__TASK DIRECTIONS__: From the listing below, output only the lines starting at the line that has "State.resetWith s.par with" and ending at the line that has "[] => .next s", exactly as they appear, ends included.

__DATASET RECORDS__:
/---
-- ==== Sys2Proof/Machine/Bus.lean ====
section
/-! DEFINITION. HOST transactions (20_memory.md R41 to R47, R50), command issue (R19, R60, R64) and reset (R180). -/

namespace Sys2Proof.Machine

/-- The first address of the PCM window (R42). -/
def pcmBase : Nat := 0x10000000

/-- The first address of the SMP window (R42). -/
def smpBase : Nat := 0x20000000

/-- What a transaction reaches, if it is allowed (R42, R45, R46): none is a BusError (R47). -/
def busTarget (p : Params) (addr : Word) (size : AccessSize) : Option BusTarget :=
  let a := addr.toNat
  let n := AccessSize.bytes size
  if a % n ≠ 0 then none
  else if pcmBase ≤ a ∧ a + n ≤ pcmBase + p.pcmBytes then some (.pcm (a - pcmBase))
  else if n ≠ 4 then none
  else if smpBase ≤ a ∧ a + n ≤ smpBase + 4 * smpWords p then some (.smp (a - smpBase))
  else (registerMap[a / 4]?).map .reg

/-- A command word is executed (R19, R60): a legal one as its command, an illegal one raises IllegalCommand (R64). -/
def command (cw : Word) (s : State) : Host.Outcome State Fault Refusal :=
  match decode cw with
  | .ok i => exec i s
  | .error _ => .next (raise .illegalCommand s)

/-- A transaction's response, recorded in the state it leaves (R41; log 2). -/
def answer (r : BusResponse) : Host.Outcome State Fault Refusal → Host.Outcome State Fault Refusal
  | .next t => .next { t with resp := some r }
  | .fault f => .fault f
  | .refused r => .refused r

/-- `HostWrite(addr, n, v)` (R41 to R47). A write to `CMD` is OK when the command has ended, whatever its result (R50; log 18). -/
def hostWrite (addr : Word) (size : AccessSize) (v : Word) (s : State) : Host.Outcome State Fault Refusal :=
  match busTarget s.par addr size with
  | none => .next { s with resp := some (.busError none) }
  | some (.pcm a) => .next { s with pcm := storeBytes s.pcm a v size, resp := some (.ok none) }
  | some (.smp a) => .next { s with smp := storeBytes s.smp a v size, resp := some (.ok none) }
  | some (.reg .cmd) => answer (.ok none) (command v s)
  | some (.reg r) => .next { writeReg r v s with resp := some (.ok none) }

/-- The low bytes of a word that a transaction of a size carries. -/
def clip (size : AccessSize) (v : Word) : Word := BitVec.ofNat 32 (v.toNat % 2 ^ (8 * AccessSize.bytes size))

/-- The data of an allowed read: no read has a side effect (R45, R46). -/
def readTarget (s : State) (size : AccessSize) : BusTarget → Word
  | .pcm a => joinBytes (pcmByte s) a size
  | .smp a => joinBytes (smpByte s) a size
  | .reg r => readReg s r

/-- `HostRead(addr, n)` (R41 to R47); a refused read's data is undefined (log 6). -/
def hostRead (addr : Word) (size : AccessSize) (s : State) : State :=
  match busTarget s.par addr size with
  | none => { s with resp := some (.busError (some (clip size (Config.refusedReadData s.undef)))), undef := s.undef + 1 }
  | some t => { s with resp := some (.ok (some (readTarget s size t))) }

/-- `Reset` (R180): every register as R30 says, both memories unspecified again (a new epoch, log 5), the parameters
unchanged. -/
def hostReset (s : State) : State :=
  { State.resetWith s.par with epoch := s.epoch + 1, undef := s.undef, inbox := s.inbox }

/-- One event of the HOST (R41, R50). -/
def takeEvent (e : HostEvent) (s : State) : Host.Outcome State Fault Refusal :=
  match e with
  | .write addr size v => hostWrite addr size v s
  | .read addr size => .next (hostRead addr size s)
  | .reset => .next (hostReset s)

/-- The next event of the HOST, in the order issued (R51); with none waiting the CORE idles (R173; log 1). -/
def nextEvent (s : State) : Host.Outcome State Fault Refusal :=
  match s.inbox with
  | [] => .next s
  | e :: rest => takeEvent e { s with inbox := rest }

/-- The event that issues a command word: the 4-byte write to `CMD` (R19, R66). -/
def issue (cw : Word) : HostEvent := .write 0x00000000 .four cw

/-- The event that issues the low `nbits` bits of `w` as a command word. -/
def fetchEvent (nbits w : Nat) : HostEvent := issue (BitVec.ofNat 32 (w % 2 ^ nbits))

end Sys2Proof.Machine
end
\---
/---
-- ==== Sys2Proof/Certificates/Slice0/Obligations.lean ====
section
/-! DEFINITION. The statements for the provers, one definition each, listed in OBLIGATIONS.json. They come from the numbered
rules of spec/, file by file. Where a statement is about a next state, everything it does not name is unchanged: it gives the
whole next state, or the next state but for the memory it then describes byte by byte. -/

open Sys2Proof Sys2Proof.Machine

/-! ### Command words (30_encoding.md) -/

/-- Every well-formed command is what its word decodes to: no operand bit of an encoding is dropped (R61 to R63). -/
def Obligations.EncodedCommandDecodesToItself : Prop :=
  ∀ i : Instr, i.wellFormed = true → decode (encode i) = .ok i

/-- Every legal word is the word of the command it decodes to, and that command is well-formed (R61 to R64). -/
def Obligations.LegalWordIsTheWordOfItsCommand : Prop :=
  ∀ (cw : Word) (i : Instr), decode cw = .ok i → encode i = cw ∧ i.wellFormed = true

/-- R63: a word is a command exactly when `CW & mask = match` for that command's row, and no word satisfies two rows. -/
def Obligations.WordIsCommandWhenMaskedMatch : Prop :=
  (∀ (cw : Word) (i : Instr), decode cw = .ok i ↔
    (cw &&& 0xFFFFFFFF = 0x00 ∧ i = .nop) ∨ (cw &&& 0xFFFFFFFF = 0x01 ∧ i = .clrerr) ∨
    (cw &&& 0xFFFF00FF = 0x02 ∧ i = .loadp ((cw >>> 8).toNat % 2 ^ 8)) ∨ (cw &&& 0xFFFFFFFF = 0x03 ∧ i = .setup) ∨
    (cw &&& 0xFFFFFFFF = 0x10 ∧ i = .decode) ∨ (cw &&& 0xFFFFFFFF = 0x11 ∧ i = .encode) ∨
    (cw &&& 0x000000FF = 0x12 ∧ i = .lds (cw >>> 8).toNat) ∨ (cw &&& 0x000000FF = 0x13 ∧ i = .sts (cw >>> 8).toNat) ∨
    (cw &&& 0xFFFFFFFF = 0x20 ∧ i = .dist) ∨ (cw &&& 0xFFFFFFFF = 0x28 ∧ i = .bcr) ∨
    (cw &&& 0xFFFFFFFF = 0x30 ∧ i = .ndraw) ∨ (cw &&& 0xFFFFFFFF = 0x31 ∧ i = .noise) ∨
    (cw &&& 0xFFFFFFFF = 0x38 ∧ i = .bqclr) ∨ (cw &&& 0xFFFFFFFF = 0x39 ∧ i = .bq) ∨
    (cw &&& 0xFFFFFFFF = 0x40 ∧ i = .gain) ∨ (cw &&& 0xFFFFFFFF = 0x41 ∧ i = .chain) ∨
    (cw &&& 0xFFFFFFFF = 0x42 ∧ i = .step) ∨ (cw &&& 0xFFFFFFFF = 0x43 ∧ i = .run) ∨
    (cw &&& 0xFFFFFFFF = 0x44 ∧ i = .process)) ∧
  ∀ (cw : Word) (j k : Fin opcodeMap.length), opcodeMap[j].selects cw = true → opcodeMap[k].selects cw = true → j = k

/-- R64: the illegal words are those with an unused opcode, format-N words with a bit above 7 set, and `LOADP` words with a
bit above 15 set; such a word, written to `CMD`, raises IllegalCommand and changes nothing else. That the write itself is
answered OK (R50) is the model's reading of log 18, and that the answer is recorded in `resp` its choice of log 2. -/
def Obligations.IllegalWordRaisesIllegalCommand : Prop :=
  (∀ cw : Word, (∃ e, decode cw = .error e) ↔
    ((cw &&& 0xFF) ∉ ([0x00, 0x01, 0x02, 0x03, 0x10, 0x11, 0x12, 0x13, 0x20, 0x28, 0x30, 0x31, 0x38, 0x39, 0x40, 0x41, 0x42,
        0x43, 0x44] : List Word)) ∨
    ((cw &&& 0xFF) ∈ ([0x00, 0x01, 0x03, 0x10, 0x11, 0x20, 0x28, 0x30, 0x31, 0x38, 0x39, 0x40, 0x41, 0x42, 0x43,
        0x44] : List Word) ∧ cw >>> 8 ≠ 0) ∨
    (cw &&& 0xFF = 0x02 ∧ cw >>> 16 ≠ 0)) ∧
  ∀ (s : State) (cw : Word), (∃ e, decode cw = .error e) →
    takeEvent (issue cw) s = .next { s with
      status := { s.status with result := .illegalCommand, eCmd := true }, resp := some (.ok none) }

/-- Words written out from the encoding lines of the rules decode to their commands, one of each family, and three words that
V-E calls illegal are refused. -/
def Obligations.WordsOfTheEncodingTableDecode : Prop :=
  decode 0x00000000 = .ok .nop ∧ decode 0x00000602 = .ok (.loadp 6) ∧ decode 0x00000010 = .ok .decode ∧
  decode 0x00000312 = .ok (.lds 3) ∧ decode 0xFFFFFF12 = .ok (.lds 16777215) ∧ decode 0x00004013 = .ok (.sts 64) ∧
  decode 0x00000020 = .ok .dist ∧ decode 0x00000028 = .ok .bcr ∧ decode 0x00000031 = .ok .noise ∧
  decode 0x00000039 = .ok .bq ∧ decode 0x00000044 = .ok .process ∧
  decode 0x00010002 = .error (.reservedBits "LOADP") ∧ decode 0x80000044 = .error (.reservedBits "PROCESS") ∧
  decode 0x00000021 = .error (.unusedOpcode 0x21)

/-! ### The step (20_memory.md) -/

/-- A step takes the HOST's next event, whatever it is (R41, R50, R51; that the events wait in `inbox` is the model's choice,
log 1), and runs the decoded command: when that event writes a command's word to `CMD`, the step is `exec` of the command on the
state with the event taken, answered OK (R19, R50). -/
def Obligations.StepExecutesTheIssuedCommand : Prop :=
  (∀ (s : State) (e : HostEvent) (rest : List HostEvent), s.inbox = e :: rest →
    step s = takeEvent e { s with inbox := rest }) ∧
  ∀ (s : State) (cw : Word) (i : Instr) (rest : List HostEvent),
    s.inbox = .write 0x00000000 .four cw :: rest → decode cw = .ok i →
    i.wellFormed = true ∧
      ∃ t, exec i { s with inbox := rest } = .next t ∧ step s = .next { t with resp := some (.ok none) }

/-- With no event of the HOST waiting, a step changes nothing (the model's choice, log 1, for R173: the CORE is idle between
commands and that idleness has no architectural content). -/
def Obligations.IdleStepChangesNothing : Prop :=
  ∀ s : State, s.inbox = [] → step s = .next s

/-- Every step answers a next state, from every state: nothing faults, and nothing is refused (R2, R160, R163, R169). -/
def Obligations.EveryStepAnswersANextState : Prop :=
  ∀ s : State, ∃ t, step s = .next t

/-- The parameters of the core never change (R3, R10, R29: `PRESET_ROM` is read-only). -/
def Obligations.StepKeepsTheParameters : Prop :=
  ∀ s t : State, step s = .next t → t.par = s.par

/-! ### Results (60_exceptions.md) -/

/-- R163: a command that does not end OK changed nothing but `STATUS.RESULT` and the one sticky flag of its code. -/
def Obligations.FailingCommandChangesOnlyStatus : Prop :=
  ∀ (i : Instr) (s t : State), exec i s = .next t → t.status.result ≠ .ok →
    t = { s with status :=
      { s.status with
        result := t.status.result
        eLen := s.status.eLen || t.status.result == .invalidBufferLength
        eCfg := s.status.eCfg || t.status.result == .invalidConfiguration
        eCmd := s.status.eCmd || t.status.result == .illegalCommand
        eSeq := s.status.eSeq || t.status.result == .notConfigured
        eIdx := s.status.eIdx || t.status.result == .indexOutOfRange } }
\---
/---
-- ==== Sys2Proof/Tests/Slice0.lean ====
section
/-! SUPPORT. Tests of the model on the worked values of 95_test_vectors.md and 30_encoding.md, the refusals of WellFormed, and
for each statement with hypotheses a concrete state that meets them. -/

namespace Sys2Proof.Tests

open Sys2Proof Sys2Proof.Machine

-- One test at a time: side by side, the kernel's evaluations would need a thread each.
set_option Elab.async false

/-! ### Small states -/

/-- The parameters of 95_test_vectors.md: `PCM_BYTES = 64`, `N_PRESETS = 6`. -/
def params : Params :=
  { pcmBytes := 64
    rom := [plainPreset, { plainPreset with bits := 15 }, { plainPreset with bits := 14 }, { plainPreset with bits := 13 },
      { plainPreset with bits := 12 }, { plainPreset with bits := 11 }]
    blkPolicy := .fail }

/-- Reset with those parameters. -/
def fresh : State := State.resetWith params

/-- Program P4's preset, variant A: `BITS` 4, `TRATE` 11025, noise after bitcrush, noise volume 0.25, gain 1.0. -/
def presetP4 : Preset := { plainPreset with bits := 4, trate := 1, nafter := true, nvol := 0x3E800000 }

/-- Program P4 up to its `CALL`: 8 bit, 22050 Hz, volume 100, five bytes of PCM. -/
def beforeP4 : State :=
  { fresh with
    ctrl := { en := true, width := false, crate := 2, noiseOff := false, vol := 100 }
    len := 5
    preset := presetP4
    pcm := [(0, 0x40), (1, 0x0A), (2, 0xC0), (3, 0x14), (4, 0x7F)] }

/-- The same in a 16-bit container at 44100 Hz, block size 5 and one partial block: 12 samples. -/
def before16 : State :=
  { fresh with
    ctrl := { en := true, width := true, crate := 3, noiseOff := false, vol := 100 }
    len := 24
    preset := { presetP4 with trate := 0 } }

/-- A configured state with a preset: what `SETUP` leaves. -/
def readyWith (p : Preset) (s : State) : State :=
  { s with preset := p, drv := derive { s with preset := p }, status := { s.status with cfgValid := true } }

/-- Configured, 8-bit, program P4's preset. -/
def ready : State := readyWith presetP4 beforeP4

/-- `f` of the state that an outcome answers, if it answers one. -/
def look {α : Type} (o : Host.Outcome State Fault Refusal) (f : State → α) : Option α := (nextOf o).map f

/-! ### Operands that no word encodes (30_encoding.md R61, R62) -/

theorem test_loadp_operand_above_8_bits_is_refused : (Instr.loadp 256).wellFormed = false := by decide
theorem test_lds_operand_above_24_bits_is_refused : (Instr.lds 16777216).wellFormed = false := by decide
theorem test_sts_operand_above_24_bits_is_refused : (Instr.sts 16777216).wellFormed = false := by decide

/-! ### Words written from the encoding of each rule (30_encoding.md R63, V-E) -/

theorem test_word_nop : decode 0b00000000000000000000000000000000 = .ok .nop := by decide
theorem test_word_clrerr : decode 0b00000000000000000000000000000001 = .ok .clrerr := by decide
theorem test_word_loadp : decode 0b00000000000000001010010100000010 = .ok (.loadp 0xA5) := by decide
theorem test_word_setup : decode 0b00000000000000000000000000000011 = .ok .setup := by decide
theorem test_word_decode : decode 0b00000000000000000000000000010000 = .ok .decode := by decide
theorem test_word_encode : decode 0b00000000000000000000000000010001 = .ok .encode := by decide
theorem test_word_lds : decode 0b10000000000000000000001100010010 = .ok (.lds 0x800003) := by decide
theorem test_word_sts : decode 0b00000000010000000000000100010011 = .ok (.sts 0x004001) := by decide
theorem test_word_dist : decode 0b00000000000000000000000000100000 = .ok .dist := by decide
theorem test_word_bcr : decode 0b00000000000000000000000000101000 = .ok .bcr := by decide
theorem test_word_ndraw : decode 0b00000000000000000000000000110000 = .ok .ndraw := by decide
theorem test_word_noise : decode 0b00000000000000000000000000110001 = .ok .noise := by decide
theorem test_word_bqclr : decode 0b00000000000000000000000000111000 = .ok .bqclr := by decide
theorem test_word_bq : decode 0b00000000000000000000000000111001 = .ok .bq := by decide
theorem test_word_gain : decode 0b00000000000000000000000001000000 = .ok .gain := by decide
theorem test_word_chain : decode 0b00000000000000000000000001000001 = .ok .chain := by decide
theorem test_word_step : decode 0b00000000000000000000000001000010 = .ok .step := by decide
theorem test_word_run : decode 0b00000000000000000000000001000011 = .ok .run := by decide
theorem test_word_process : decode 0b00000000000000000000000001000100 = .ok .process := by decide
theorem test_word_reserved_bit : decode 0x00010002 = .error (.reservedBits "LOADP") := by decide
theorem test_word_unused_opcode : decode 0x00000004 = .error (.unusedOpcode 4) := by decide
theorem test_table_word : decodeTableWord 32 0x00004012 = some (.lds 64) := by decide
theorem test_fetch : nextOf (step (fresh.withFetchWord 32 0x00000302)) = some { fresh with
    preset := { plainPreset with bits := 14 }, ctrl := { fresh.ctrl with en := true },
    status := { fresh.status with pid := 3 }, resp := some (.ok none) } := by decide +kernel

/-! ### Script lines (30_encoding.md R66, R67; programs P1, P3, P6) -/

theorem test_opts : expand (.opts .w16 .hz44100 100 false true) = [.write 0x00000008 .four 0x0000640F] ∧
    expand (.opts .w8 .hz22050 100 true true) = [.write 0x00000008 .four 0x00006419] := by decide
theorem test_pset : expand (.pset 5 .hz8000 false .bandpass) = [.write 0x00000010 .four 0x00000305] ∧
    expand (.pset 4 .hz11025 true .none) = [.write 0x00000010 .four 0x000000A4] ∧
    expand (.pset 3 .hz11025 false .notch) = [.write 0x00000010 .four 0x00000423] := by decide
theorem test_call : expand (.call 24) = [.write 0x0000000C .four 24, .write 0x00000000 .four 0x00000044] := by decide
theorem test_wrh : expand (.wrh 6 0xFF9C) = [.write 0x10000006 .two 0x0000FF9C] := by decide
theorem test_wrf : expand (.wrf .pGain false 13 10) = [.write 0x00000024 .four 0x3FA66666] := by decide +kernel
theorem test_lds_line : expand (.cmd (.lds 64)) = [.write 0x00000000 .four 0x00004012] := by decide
\---
__ANSWER TO THIS PROBLEM__:
  { State.resetWith s.par with epoch := s.epoch + 1, undef := s.undef, inbox := s.inbox }

/-- One event of the HOST (R41, R50). -/
def takeEvent (e : HostEvent) (s : State) : Host.Outcome State Fault Refusal :=
  match e with
  | .write addr size v => hostWrite addr size v s
  | .read addr size => .next (hostRead addr size s)
  | .reset => .next (hostReset s)

/-- The next event of the HOST, in the order issued (R51); with none waiting the CORE idles (R173; log 1). -/
def nextEvent (s : State) : Host.Outcome State Fault Refusal :=
  match s.inbox with
  | [] => .next s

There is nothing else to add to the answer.